§ **PROBLEM**
Needed from the data below: every line from the one with "and hazards -/" up to and including the one with "the witnesses -/", repeated exactly and with nothing else.

Source data
-- ==== Sys2Proof/Tests/Slice0.lean ====
section
/-!
SUPPORT. The model's own tests: the decoder on words written out from 30_encoding.md R81 and R82, the refusals, one
execute, memory or writeback part per instruction against the vectors of 95_test_vectors.md, and for every statement
with hypotheses a concrete state and operands that meet them.
-/

namespace Sys2Proof.Tests

open Sys2Proof Sys2Proof.Machine Sys2Proof.Claims

/-- Whether the decoder, with the default 16 registers, reads instruction `i` from word `w`. -/
def reads (w : CodeWord) (i : Instr) : Bool :=
  match decodeInstr 16 w with
  | .ok j => j == i
  | .error _ => false

/-- Whether the decoder, with 16 registers, refuses word `w` by the name `x`. -/
def refuses (w : CodeWord) (x : LoadFailure) : Bool :=
  match decode 16 w with
  | .ok _ => false
  | .error y => y == x

/-! ### Decoding: opc in bits 63 to 58, rd in 57 to 52, rs1 in 51 to 46, rs2 in 45 to 40, imm in 31 to 0 (R81) -/

/-- EV-6. -/
theorem test_decode_nop : reads 0x0000000000000000 .nop = true := by decide
/-- EV-2: opc 1, rd 3, rs1 1, rs2 2. -/
theorem test_decode_add : reads 0x0430420000000000 (.add 3 1 2) = true := by decide
/-- opc 000010, rd 000001, rs1 000010, rs2 000011. -/
theorem test_decode_sub :
    reads 0b0000100000010000100000110000000000000000000000000000000000000000 (.sub 1 2 3) = true := by decide
/-- opc 000011, rd 001111, rs1 000000, rs2 000111. -/
theorem test_decode_and :
    reads 0b0000110011110000000001110000000000000000000000000000000000000000 (.and 15 0 7) = true := by decide
/-- opc 000100, rd 000000, rs1 001111, rs2 000001. -/
theorem test_decode_or :
    reads 0b0001000000000011110000010000000000000000000000000000000000000000 (.or 0 15 1) = true := by decide
/-- opc 000101, rd 000110, rs1 000101, rs2 000100. -/
theorem test_decode_xor :
    reads 0b0001010001100001010001000000000000000000000000000000000000000000 (.xor 6 5 4) = true := by decide
/-- opc 000110, rd 000111, rs1 000110, imm 8. -/
theorem test_decode_addl : reads 0x1871800000000008 (.addl 7 6 8) = true := by decide
/-- opc 000111, rd 000001, rs1 000001, imm 1. -/
theorem test_decode_subl : reads 0x1C10400000000001 (.subl 1 1 1) = true := by decide
/-- EV-1, and EV-7 with the most negative immediate. -/
theorem test_decode_movc :
    reads 0x2010000000000005 (.movc 1 5) = true ∧ reads 0x2010000080000000 (.movc 1 0x80000000) = true := by decide
/-- EV-9. -/
theorem test_decode_load : reads 0x2430000000000064 (.load 3 0 100) = true := by decide
/-- EV-8: the base is rs1 = 0 and the data rs2 = 2. -/
theorem test_decode_store : reads 0x2800020000000064 (.store 0 2 100) = true := by decide
/-- opc 001011, rs1 000001, rs2 000010. -/
theorem test_decode_cmp : reads 0x2C00420000000000 (.cmp 1 2) = true := by decide
/-- EV-3, and EV-15 with the unused rd field 63. -/
theorem test_decode_bz :
    reads 0x3000000000000008 (.bz 8) = true ∧ reads 0x33F0000000000008 (.bz 8) = true := by decide
/-- EV-4: the immediate is -8. -/
theorem test_decode_bnz : reads 0x34000000FFFFFFF8 (.bnz (wrap32 (-8))) = true := by decide
/-- opc 001110, imm 16. -/
theorem test_decode_bp : reads 0x3800000000000010 (.bp 16) = true := by decide
/-- opc 001111, imm 4. -/
theorem test_decode_bnp : reads 0x3C00000000000004 (.bnp 4) = true := by decide
/-- opc 010000, imm 12. -/
theorem test_decode_bn : reads 0x400000000000000C (.bn 12) = true := by decide
/-- opc 010001, imm -4. -/
theorem test_decode_bnn : reads 0x44000000FFFFFFFC (.bnn (wrap32 (-4))) = true := by decide
/-- opc 010010, rs1 000110, imm 0. -/
theorem test_decode_jump : reads 0x4801800000000000 (.jump 6 0) = true := by decide
/-- EV-10. -/
theorem test_decode_jal : reads 0x4C61400000000000 (.jal 6 5 0) = true := by decide
/-- EV-5. -/
theorem test_decode_halt : reads 0x5000000000000000 .halt = true := by decide
/-- EV-16: the unused rs1 field 20 does not matter. -/
theorem test_decode_unused_field : reads 0x2015000000000005 (.movc 1 5) = true := by decide

/-- EV-11. -/
theorem test_refuse_opcode_21 : refuses 0x5400000000000000 .badOpcode = true := by decide
/-- EV-12: the opcode check comes first. -/
theorem test_refuse_opcode_first : refuses 0xFC00000100000000 .badOpcode = true := by decide
/-- EV-13. -/
theorem test_refuse_reserved : refuses 0x0000000100000000 .reservedBits = true := by decide
/-- EV-14. -/
theorem test_refuse_register : refuses 0x0500000000000000 .badRegister = true := by decide

/-- The opcode table's numbering: bit 0 is the least significant, bits from `nbits` on are 0 (log 15). -/
theorem test_table_word :
    decodeTableWord 64 0x0430420000000000 = some (.add 3 1 2) ∧
      decodeTableWord 64 0x5400000000000000 = none := by decide

/-! ### WellFormed smoke: each register field of each format is checked -/

theorem test_ill_formed_rd :
    (Instr.add 16 0 0).wf 16 = false ∧ (Instr.addl 16 0 0).wf 16 = false ∧ (Instr.movc 16 0).wf 16 = false ∧
      (Instr.load 16 0 0).wf 16 = false ∧ (Instr.jal 63 0 0).wf 16 = false := by decide
theorem test_ill_formed_rs1 :
    (Instr.xor 0 16 0).wf 16 = false ∧ (Instr.subl 0 16 0).wf 16 = false ∧ (Instr.store 16 0 0).wf 16 = false ∧
      (Instr.cmp 16 0).wf 16 = false ∧ (Instr.jump 16 0).wf 16 = false := by decide
theorem test_ill_formed_rs2 :
    (Instr.sub 0 0 16).wf 16 = false ∧ (Instr.store 0 16 0).wf 16 = false ∧ (Instr.cmp 0 16).wf 16 = false := by
  decide
theorem test_well_formed_limit : (Instr.add 15 15 15).wf 16 = true ∧ (Instr.and 63 63 63).wf 64 = true := by decide

/-! ### Instructions: one part each, on a small state -/

/-- The reset block with the sequencer at stage `k`. -/
def inStage (k : Stage) : State := atStage k State.reset

/-- The reset block in its execute sub-step, with an instruction at `pc` whose operand values are `a` and `b`. -/
def inE (pc a b : Word) : State :=
  { inStage .execute with e := { Latch.zero with valid := true, pc := pc, rs1Value := a, rs2Value := b } }

/-- The reset block in its memory sub-step, with data word 3 equal to 21 and address `a`, result `v` in M. -/
def inM (op : Op) (a v : Word) : State :=
  { inStage .memory with
    dm := [(3, 21)]
    m := { Latch.zero with valid := true, pc := 4004, op := op, memoryAddress := a, resultBuffer := v } }

/-- The result handed to M, and Z. -/
def result (o : Res) : Option (Word × Bool) :=
  match o with
  | .next t => some (t.m.resultBuffer, t.z)
  | .fault _ | .refused _ => none

/-- Z, N and P. -/
def flags (o : Res) : Option (Bool × Bool × Bool) :=
  match o with
  | .next t => some (t.z, t.n, t.p)
  | .fault _ | .refused _ => none

/-- The fetch pointer and the refetch delay. -/
def fetchState (o : Res) : Option (Word × Bool) :=
  match o with
  | .next t => some (t.pc, t.redirectPending)
  | .fault _ | .refused _ => none

/-- The fault. -/
def faultOf (o : Res) : Option Fault :=
  match o with
  | .fault x => some x
  | .next _ | .refused _ => none

/-- PV-1. -/
theorem test_add_wraps : result (exec (.add 1 2 3) (inE 4000 0x7FFFFFFF 1)) = some (0x80000000, false) := by decide
/-- PV-1: 5 + -5. -/
theorem test_add_zero : result (exec (.add 1 2 3) (inE 4000 5 (wrap32 (-5)))) = some (0, true) := by decide
/-- PV-1. -/
theorem test_sub_wraps : result (exec (.sub 1 2 3) (inE 4000 0x80000000 1)) = some (0x7FFFFFFF, false) := by decide
/-- PV-1: 3 - 5 is -2. -/
theorem test_sub_order : result (exec (.sub 1 2 3) (inE 4000 3 5)) = some (0xFFFFFFFE, false) := by decide
/-- PV-8. -/
theorem test_and : result (exec (.and 1 2 3) (inE 4000 0xF0F 0xFF)) = some (0xF, false) := by decide
/-- PV-8: a zero result leaves Z. -/
theorem test_and_keeps_z : result (exec (.and 1 2 3) (inE 4000 0 0)) = some (0, false) := by decide
/-- PV-8. -/
theorem test_or : result (exec (.or 1 2 3) (inE 4000 0xF0F 0xFF)) = some (0xFFF, false) := by decide
/-- PV-8. -/
theorem test_xor : result (exec (.xor 1 2 3) (inE 4000 0xFFFFFFFF 0x1234)) = some (0xFFFFEDCB, false) := by decide
/-- PV-10: -3 + 3. -/
theorem test_addl : result (exec (.addl 1 2 3) (inE 4000 (wrap32 (-3)) 9)) = some (0, true) := by decide
/-- PV-10. -/
theorem test_subl : result (exec (.subl 1 2 1) (inE 4000 0x80000000 9)) = some (0x7FFFFFFF, false) := by decide
/-- PV-10: Z is not set. -/
theorem test_movc :
    result (exec (.movc 1 0x80000000) (inE 4000 7 7)) = some (0x80000000, false) ∧
      result (exec (.movc 1 0) (inE 4000 7 7)) = some (0, false) := by decide
/-- PV-9: the comparison is signed. -/
theorem test_cmp_signed : flags (exec (.cmp 1 2) (inE 4000 1 (wrap32 (-1)))) = some (false, false, true) := by decide
/-- PV-9. -/
theorem test_cmp_limits :
    flags (exec (.cmp 1 2) (inE 4000 0x80000000 0x7FFFFFFF)) = some (false, true, false) ∧
      flags (exec (.cmp 1 2) (inE 4000 0 0)) = some (true, false, false) := by decide

/-- DM[3] = 21 (PV-7), into the latch WB. -/
theorem test_load :
    (match exec (.load 1 0 3) (inM .load 3 0) with
      | .next t => t.wb.resultBuffer
      | .fault _ | .refused _ => 0) = 21 := by decide
/-- PV-21: the first address out of range. -/
theorem test_load_out_of_range :
    faultOf (exec (.load 2 1 0) (inM .load 4096 0)) = some (.dataOutOfRange 4004 .load 4096) := by decide
/-- The last word, and word 3 kept. -/
theorem test_store :
    (match exec (.store 0 2 0) (inM .store 4095 77) with
      | .next t => (t.dm.read 4095, t.dm.read 3)
      | .fault _ | .refused _ => (0, 0)) = (77, 21) := by decide
/-- PV-22: address -1. -/
theorem test_store_out_of_range :
    faultOf (exec (.store 0 0 (wrap32 (-1))) (inM .store 0xFFFFFFFF 5)) =
      some (.dataOutOfRange 4004 .store 0xFFFFFFFF) := by decide

/-- PV-25, first row (Z N P = 0 0 0): BNZ, BNP and BNN are taken, to 4004 + 8. -/
theorem test_branches_reset_flags :
    fetchState (exec (.bz 8) (inE 4004 0 0)) = some (4000, false) ∧
    fetchState (exec (.bnz 8) (inE 4004 0 0)) = some (4012, true) ∧
    fetchState (exec (.bp 8) (inE 4004 0 0)) = some (4000, false) ∧
    fetchState (exec (.bnp 8) (inE 4004 0 0)) = some (4012, true) ∧
    fetchState (exec (.bn 8) (inE 4004 0 0)) = some (4000, false) ∧
    fetchState (exec (.bnn 8) (inE 4004 0 0)) = some (4012, true) := by decide
/-- PV-25, rows 1 1 0 and 1 0 1: BZ, BN and BP are taken; PV-31's target 3996 is not checked here. -/
theorem test_branches_set_flags :
    fetchState (exec (.bz (wrap32 (-8))) (setFlags true true false (inE 4004 0 0))) = some (3996, true) ∧
    fetchState (exec (.bn 8) (setFlags true true false (inE 4004 0 0))) = some (4012, true) ∧
    fetchState (exec (.bnp 8) (setFlags true true false (inE 4004 0 0))) = some (4012, true) ∧
    fetchState (exec (.bp 8) (setFlags true false true (inE 4004 0 0))) = some (4012, true) ∧
    fetchState (exec (.bnn 8) (setFlags true true false (inE 4004 0 0))) = some (4000, false) ∧
    fetchState (exec (.bnz 8) (setFlags true true false (inE 4004 0 0))) = some (4000, false) := by decide
/-- PV-14. -/
theorem test_jump : fetchState (exec (.jump 0 4008) (inE 4000 0 9)) = some (4008, true) := by decide
/-- WE-6 and PV-15: the link is 4008, the target 4012. -/
theorem test_jal :
    fetchState (exec (.jal 6 5 0) (inE 4004 4012 9)) = some (4012, true) ∧
      result (exec (.jal 6 5 0) (inE 4004 4012 9)) = some (4008, false) := by decide
/-- R113: fetching HALT turns fetch off and keeps the copy in D. -/
theorem test_halt_fetch :
    (match exec .halt (inStage .fetch) with
      | .next t => (t.f.valid, t.d.valid, t.pc)
      | .fault _ | .refused _ => (true, false, 0)) = (false, true, 4004) := by decide
/-- R114: a fetched NOP leaves D invalid and fetch enabled. -/
theorem test_nop_fetch :
    (match exec .nop (inStage .fetch) with
      | .next t => (t.f.valid, t.d.valid, t.pc)
      | .fault _ | .refused _ => (false, true, 0)) = (true, false, 4004) := by decide
/-- R21, R132: R0 is an ordinary register. -/
theorem test_write_r0 :
    (match exec (.movc 0 7) { inStage .writeback with wb := { Latch.zero with valid := true, resultBuffer := 7 } } with
      | .next t => (t.regs[0]?, t.completed)
      | .fault _ | .refused _ => (none, 0)) = (some 7, 1) := by decide

/-! ### Forwarding and hazards -/

/-- A state with the given latches M and WB and 1 in every register. -/
def withMWb (m wb : Latch) : State := { State.reset with regs := List.replicate 16 1, m := m, wb := wb }

/-- A valid latch of a writer. -/
def writer (op : Op) (rd : Reg) (v : Word) : Latch :=
  { Latch.zero with valid := true, op := op, rd := rd, resultBuffer := v }

/-- PV-34: M wins, a LOAD in M is skipped, WB is used, a non-writer is not. -/
theorem test_fwd :
    fwd (withMWb (writer .add 5 9) (writer .movc 5 4)) 5 = some 9 ∧
    fwd (withMWb (writer .load 5 0) (writer .movc 5 4)) 5 = some 4 ∧
    fwd (withMWb Latch.zero (writer .load 5 21)) 5 = some 21 ∧
    fwd (withMWb (writer .cmp 5 9) (writer .store 5 4)) 5 = some 1 ∧
    fwd (withMWb (writer .add 6 9) Latch.zero) 5 = some 1 := by decide

/-- A state with the given latches E and D. -/
def withED (e d : Latch) : State := { State.reset with e := e, d := d }

/-- A valid latch of a reader. -/
def reader (op : Op) (rs1 rs2 : Reg) : Latch := { Latch.zero with valid := true, op := op, rs1 := rs1, rs2 := rs2 }

/-- PV-33. -/
theorem test_hazard :
    hazardCondition (withED (writer .movc 1 0) (reader .add 2 1)) = true ∧
    hazardCondition (withED (writer .movc 0 0) (reader .add 0 0)) = false ∧
    hazardCondition (withED (writer .load 3 0) (reader .store 0 3)) = true ∧
    hazardCondition (withED (writer .cmp 1 0) (reader .add 1 1)) = false ∧
    hazardCondition (withED (writer .movc 1 0) (reader .movc 1 1)) = false ∧
    hazardCondition (withED (writer .jal 6 0) (reader .jump 6 0)) = true := by decide

/-- PV-32: the rows 0b00 and 0b10. -/
theorem test_btb_predict :
    btbPredict 0 .bz = true ∧ btbPredict 0 .bnz = false ∧ btbPredict 0 .bnp = true ∧ btbPredict 0 .bn = false ∧
    btbPredict 2 .bz = false ∧ btbPredict 2 .bp = true ∧ btbPredict 2 .bnn = false := by decide

/-! ### States for the witnesses -/

/-- The invariant as a computation. -/
def invCheck (s : State) : Bool :=
  let legal (l : Latch) : Bool := !l.valid || (l.instr.wf s.cfg.numRegs && l.op != .nop)
  let free (l : Latch) (younger : Bool) : Bool := !(l.valid && l.op == .halt) || !younger
  s.cfg.wf && s.cfg.fits s.code.length && s.code.all (fun r => r.instr.wf s.cfg.numRegs) &&
    decide (s.regs.length = s.cfg.numRegs) && s.dm.wf && s.dm.all (fun x => decide (x.1 < s.cfg.dataWords)) &&
    decide (s.btb = List.replicate s.cfg.btbEntries BtbEntry.empty) && !s.e.stall && !s.m.stall && !s.wb.stall &&
    decide (s.d.stall = s.f.stall) && decide (s.f.stall = hazardCondition s) &&
    (!s.redirectPending || (s.f.valid && !s.d.valid)) && legal s.d && legal s.e && legal s.m && legal s.wb &&
    free s.d s.f.valid && free s.e (s.f.valid || s.d.valid) && free s.m (s.f.valid || s.d.valid || s.e.valid) &&
    free s.wb (s.f.valid || s.d.valid || s.e.valid || s.m.valid) && decide (s.seq = Sequencer.rest)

§ **SOLUTION TO THE PROBLEM**
/-! ### Forwarding and hazards -/

/-- A state with the given latches M and WB and 1 in every register. -/
def withMWb (m wb : Latch) : State := { State.reset with regs := List.replicate 16 1, m := m, wb := wb }

/-- A valid latch of a writer. -/
def writer (op : Op) (rd : Reg) (v : Word) : Latch :=
  { Latch.zero with valid := true, op := op, rd := rd, resultBuffer := v }

/-- PV-34: M wins, a LOAD in M is skipped, WB is used, a non-writer is not. -/
theorem test_fwd :
    fwd (withMWb (writer .add 5 9) (writer .movc 5 4)) 5 = some 9 ∧
    fwd (withMWb (writer .load 5 0) (writer .movc 5 4)) 5 = some 4 ∧
    fwd (withMWb Latch.zero (writer .load 5 21)) 5 = some 21 ∧
    fwd (withMWb (writer .cmp 5 9) (writer .store 5 4)) 5 = some 1 ∧
    fwd (withMWb (writer .add 6 9) Latch.zero) 5 = some 1 := by decide

/-- A state with the given latches E and D. -/
def withED (e d : Latch) : State := { State.reset with e := e, d := d }

/-- A valid latch of a reader. -/
def reader (op : Op) (rs1 rs2 : Reg) : Latch := { Latch.zero with valid := true, op := op, rs1 := rs1, rs2 := rs2 }

/-- PV-33. -/
theorem test_hazard :
    hazardCondition (withED (writer .movc 1 0) (reader .add 2 1)) = true ∧
    hazardCondition (withED (writer .movc 0 0) (reader .add 0 0)) = false ∧
    hazardCondition (withED (writer .load 3 0) (reader .store 0 3)) = true ∧
    hazardCondition (withED (writer .cmp 1 0) (reader .add 1 1)) = false ∧
    hazardCondition (withED (writer .movc 1 0) (reader .movc 1 1)) = false ∧
    hazardCondition (withED (writer .jal 6 0) (reader .jump 6 0)) = true := by decide

/-- PV-32: the rows 0b00 and 0b10. -/
theorem test_btb_predict :
    btbPredict 0 .bz = true ∧ btbPredict 0 .bnz = false ∧ btbPredict 0 .bnp = true ∧ btbPredict 0 .bn = false ∧
    btbPredict 2 .bz = false ∧ btbPredict 2 .bp = true ∧ btbPredict 2 .bnn = false := by decide

/-! ### States for the witnesses -/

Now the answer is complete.